Stored items:

■ ■ ■ ■

/-- The mean of a full ring is the truncated mean of its fifty entries. -/
theorem Channel.mean_of_full {c : Channel} (h : c.full = true) :
    c.mean.toInt = Int.tdiv (c.ring.toList.map BitVec.toInt).sum 50 := by
  have hcount : c.count = 50 := if_pos h
  have hsum : c.sum = (c.ring.toList.map BitVec.toInt).sum := by
    rw [Channel.sum, List.take_of_length_le (by simp [hcount])]
  rw [Channel.mean_toInt (by omega), hsum, hcount]
  rfl

/-- Settles O49: fifty samples from cursor 0 are the ring, and the next one takes the place of the first. -/
theorem fiftySamplesAverage : Obligations.FiftySamplesAverage := by
  intro l v hl c
  have hfull : c.full = true := by simp [c, foldl_pushSample_full, hl]
  have hring : c.ring.toList = l := by
    refine List.ext_getElem (by simp [hl]) fun k hk _ => ?_
    have hk50 : k < 50 := by simpa using hk
    have hslot : (slotAfter Channel.reset.wr k).val = k := by simp [slotAfter, Channel.reset, Nat.mod_eq_of_lt hk50]
    rw [← foldl_pushSample_ring Channel.reset l hl.le (hl ▸ hk50)]
    simp only [Fin.getElem_fin, hslot, Vector.getElem_toList, c]
  have hcursor : c.wr = 0 := by simp [c, foldl_pushSample_wr, hl, Channel.reset]
  have hfull' : (pushSample c v).full = true := by simp [pushSample_full, hfull]
  have hring' : (pushSample c v).ring.toList = v :: l.tail := by
    obtain ⟨first, rest, rfl⟩ : ∃ first rest, l = first :: rest := List.exists_cons_of_length_eq_add_one hl
    have hset : (pushSample c v).ring.toList = c.ring.toList.set c.wr.val v :=
      Vector.toList_set (h := c.wr.isLt) ..
    rw [hset, hring, hcursor]
    rfl
  refine ⟨hfull, hring, by rw [Channel.mean_of_full hfull, hring], ?next⟩
  rw [Channel.mean_of_full hfull', hring']
  simp [add_comm]

end Sys2Proof.Machine

/-! The proofs about rounding (00_scope.md R11). First the nearest integer, then the nearest magnitude, then the root,
whose approximation lies on the same side of every midpoint as the exact root, and last the obligations. -/

namespace Sys2Proof.Machine.Binary32

/-! The nearest multiple of the denominator. -/

/-- No multiple is nearer than the one that `nearestEven` gives, and where another is as near, its factor is even. -/
theorem nearestEven_nearest (num k : Nat) {den : Nat} (h : 0 < den) :
    ((num : Int) - (nearestEven num den * den : Nat)).natAbs ≤ ((num : Int) - (k * den : Nat)).natAbs ∧
    (((num : Int) - (k * den : Nat)).natAbs = ((num : Int) - (nearestEven num den * den : Nat)).natAbs →
      k ≠ nearestEven num den → nearestEven num den % 2 = 0) := by
  have hnum := Nat.div_add_mod num den
  have hlt := Nat.mod_lt num h
  rw [Nat.mul_comm] at hnum
  have hk : k * den + den ≤ num / den * den ∨ k = num / den ∨ k = num / den + 1 ∨
      num / den * den + den + den ≤ k * den := by
    rcases Nat.lt_trichotomy k (num / den) with hk | hk | hk
    · exact .inl ((Nat.succ_mul k den).symm.trans_le (Nat.mul_le_mul_right den hk))
    · exact .inr (.inl hk)
    · obtain hk | hk := Nat.eq_or_lt_of_le (Nat.succ_le_of_lt hk)
      · exact .inr (.inr (.inl hk.symm))
      · refine .inr (.inr (.inr ?_))
        rw [← Nat.succ_mul, ← Nat.succ_mul]
        exact Nat.mul_le_mul_right den hk
  have hsucc : (num / den + 1) * den = num / den * den + den := Nat.succ_mul ..
  unfold nearestEven
  simp only
  generalize num / den = q at *
  generalize num % den = r at *
  rcases hk with hk | rfl | rfl | hk <;> split <;> omega
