-- ==== Sys2Proof/Machine/Ops.lean ====
section
/-! DEFINITION. The operations that the commands share: on ports, notices, the batch, exchanges, nodes,
the turnover, the ring state, sessions and resets. -/

namespace Sys2Proof.Machine

/-! ## Reading and changing parts of the state -/

/-- One host port. -/
def State.port (s : State) (p : Port) : HostPort := s.ports.get p

/-- One host port changed. -/
def State.modPort (s : State) (p : Port) (f : HostPort → HostPort) : State :=
  { s with ports := s.ports.modify p f }

/-- Every host port changed. -/
def State.mapPorts (s : State) (f : HostPort → HostPort) : State := { s with ports := s.ports.map f }

/-- One Stream Table entry. -/
def State.entry (s : State) (id : StreamId) : Entry := s.streams.get id

/-- The staged view of every entry (R1). -/
def State.stagedView (s : State) : ViewTable := s.streams.map Entry.staged
/-- The outgoing view of every entry (R1). -/
def State.outgoingView (s : State) : ViewTable := s.streams.map Entry.outgoing
/-- The in-force view of every entry (R1). -/
def State.inForceView (s : State) : ViewTable := s.streams.map Entry.inForce

/-- One Node Table entry. -/
def State.node (s : State) (p : Pos) : NodeEntry := s.nodes.entries.get p

/-- The ring is RUNNING. -/
def State.running (s : State) : Bool := s.ring.state == .running

/-- A turnover is in flight (R66). -/
def Turnover.inFlight (t : Turnover) : Bool := t.state == .distributing || t.state == .switching

/-- The state of an entry (R9). -/
def Entry.state (e : Entry) : EntryState :=
  match e.staged, e.inForce with
  | none, none => if e.outgoing.isNone then .free else .closing
  | none, some _ => .closing
  | some _, none => .opening
  | some d, some d' => if d = d' then .live else .changing

/-- All three views are absent (R10). -/
def Entry.isFree (e : Entry) : Bool := e.staged.isNone && e.outgoing.isNone && e.inForce.isNone

/-! ## Notices and answers (R41, R166) -/

/-- The response queue has a free entry: its entries and its reservation number fewer than 8 (R41). -/
def HostPort.hasFree (h : HostPort) : Bool :=
  decide (h.responses.length + (if h.reserved then 1 else 0) < Config.responseRoom)

/-- A notice of the three kinds that raise STREAM_CHANGE when they are placed (R178). -/
def Notice.ofStream : Notice → Bool
  | .streamClosed _ _ _ | .sinkRemoved _ _ | .streamGained _ _ => true
  | .settled _ _ | .ringState _ _ _ | .nodeState _ _ _ _ _ => false

/-- An entry at the tail of the response queue, which raises RESPONSE (R166). -/
def HostPort.append (h : HostPort) (e : ResponseEntry) : HostPort :=
  ({ h with responses := h.responses ++ [e] } : HostPort).raise .response

/-- A notice posted to a port: nothing while it is not ATTACHED; placed when an entry is free, and dropped
with OVERFLOW otherwise (R166, R178). -/
def HostPort.post (h : HostPort) (n : Notice) : HostPort :=
  if h.attached then
    if h.hasFree then (h.append (.notice n)).raiseIf n.ofStream .streamChange else h.raise .overflow
  else h

/-- A NODE_STATE notice; RING_CHANGE is raised whether or not it was placed (R129). -/
def HostPort.postNode (h : HostPort) (n : Notice) : HostPort := (h.post n).raise .ringChange

/-- Notices posted one after another (R62). -/
def State.postAll (s : State) (l : List (Port × Notice)) : State :=
  { s with ports := l.foldl (fun ps x => ps.modify x.1 fun h => h.post x.2) s.ports }

/-- The answer of a request put in the entry reserved for it, which ends the reservation (R41, R48). -/
def HostPort.placeAnswer (h : HostPort) (tag kind : Byte) (r : Reply) : HostPort :=
  ({ h with reserved := false } : HostPort).append (.answer tag kind r)

/-! ## The lease (R171) -/

/-- The lease timer loaded with the setting, or stopped for a setting of 0. -/
def HostPort.loadLease (h : HostPort) : HostPort :=
  { h with
    leaseTimer :=
      if h.leaseSetting = 0 then none else some (h.leaseSetting.toNat * Config.refckPerLeaseUnit) }

/-- The completion of a transaction loads the timer of an ATTACHED port (R169, R171). -/
def HostPort.touchLease (h : HostPort) : HostPort := if h.attached then h.loadLease else h

/-! ## The batch (R19, R67) -/

/-- What the Turnover Controller does when the batch becomes non-empty (R67). -/
def Turnover.startGathering (t : Turnover) (running : Bool) (window : Nat) : Turnover :=
  match t.state with
  | .idle =>
    if window = 0 ∧ running = false then { t with state := .waiting, gather := 0 }
    else { t with state := .gathering, gather := window }
  | .gathering | .waiting | .distributing | .switching => t

/-- The batch holds an edit: it is non-empty, and the Turnover Controller acts when it was empty before
(R19, R67). -/
def State.noteBatch (s : State) : State :=
  { s with
    admission := { s.admission with batchEmpty := false }
    turnover :=
      if s.admission.batchEmpty then s.turnover.startGathering s.running s.ring.gatherWindow
      else s.turnover }

/-- The ticket after a ticket: 65535 is followed by 1 (R18). -/
def nextTicket (t : Ticket) : Ticket := if t = 0xFFFF then 1 else t + 1

/-! ## The internal edit list (R57) -/

/-- Two entries are for the same port or for the same position (R57). -/
def InternalEntry.sameSubject : InternalEntry → InternalEntry → Bool
  | .port p, .port q => p == q
  | .port _, _ => false
  | .lost p, .lost q | .lost p, .changed q _ => p == q
  | .lost _, .port _ => false
  | .changed p _, .lost q | .changed p _, .changed q _ => p == q
  | .changed _ _, .port _ => false

/-- An entry queued, unless one for the same port or position waits already (R57). -/
def enqueue (l : List InternalEntry) (e : InternalEntry) : List InternalEntry :=
  if l.any e.sameSubject then l else l ++ [e]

■ ■ ■ ■

WHAT THE EXERCISE ASKS: Set down precisely the lines above between the line holding "(.inr (.inl hk.symm))" and the line holding "have hsucc : (num", inclusive, and nothing beyond them.

RESPONSE TO THE TASK:
      · exact .inr (.inr (.inl hk.symm))
      · refine .inr (.inr (.inr ?_))
        rw [← Nat.succ_mul, ← Nat.succ_mul]
        exact Nat.mul_le_mul_right den hk
  have hsucc : (num / den + 1) * den = num / den * den + den := Nat.succ_mul ..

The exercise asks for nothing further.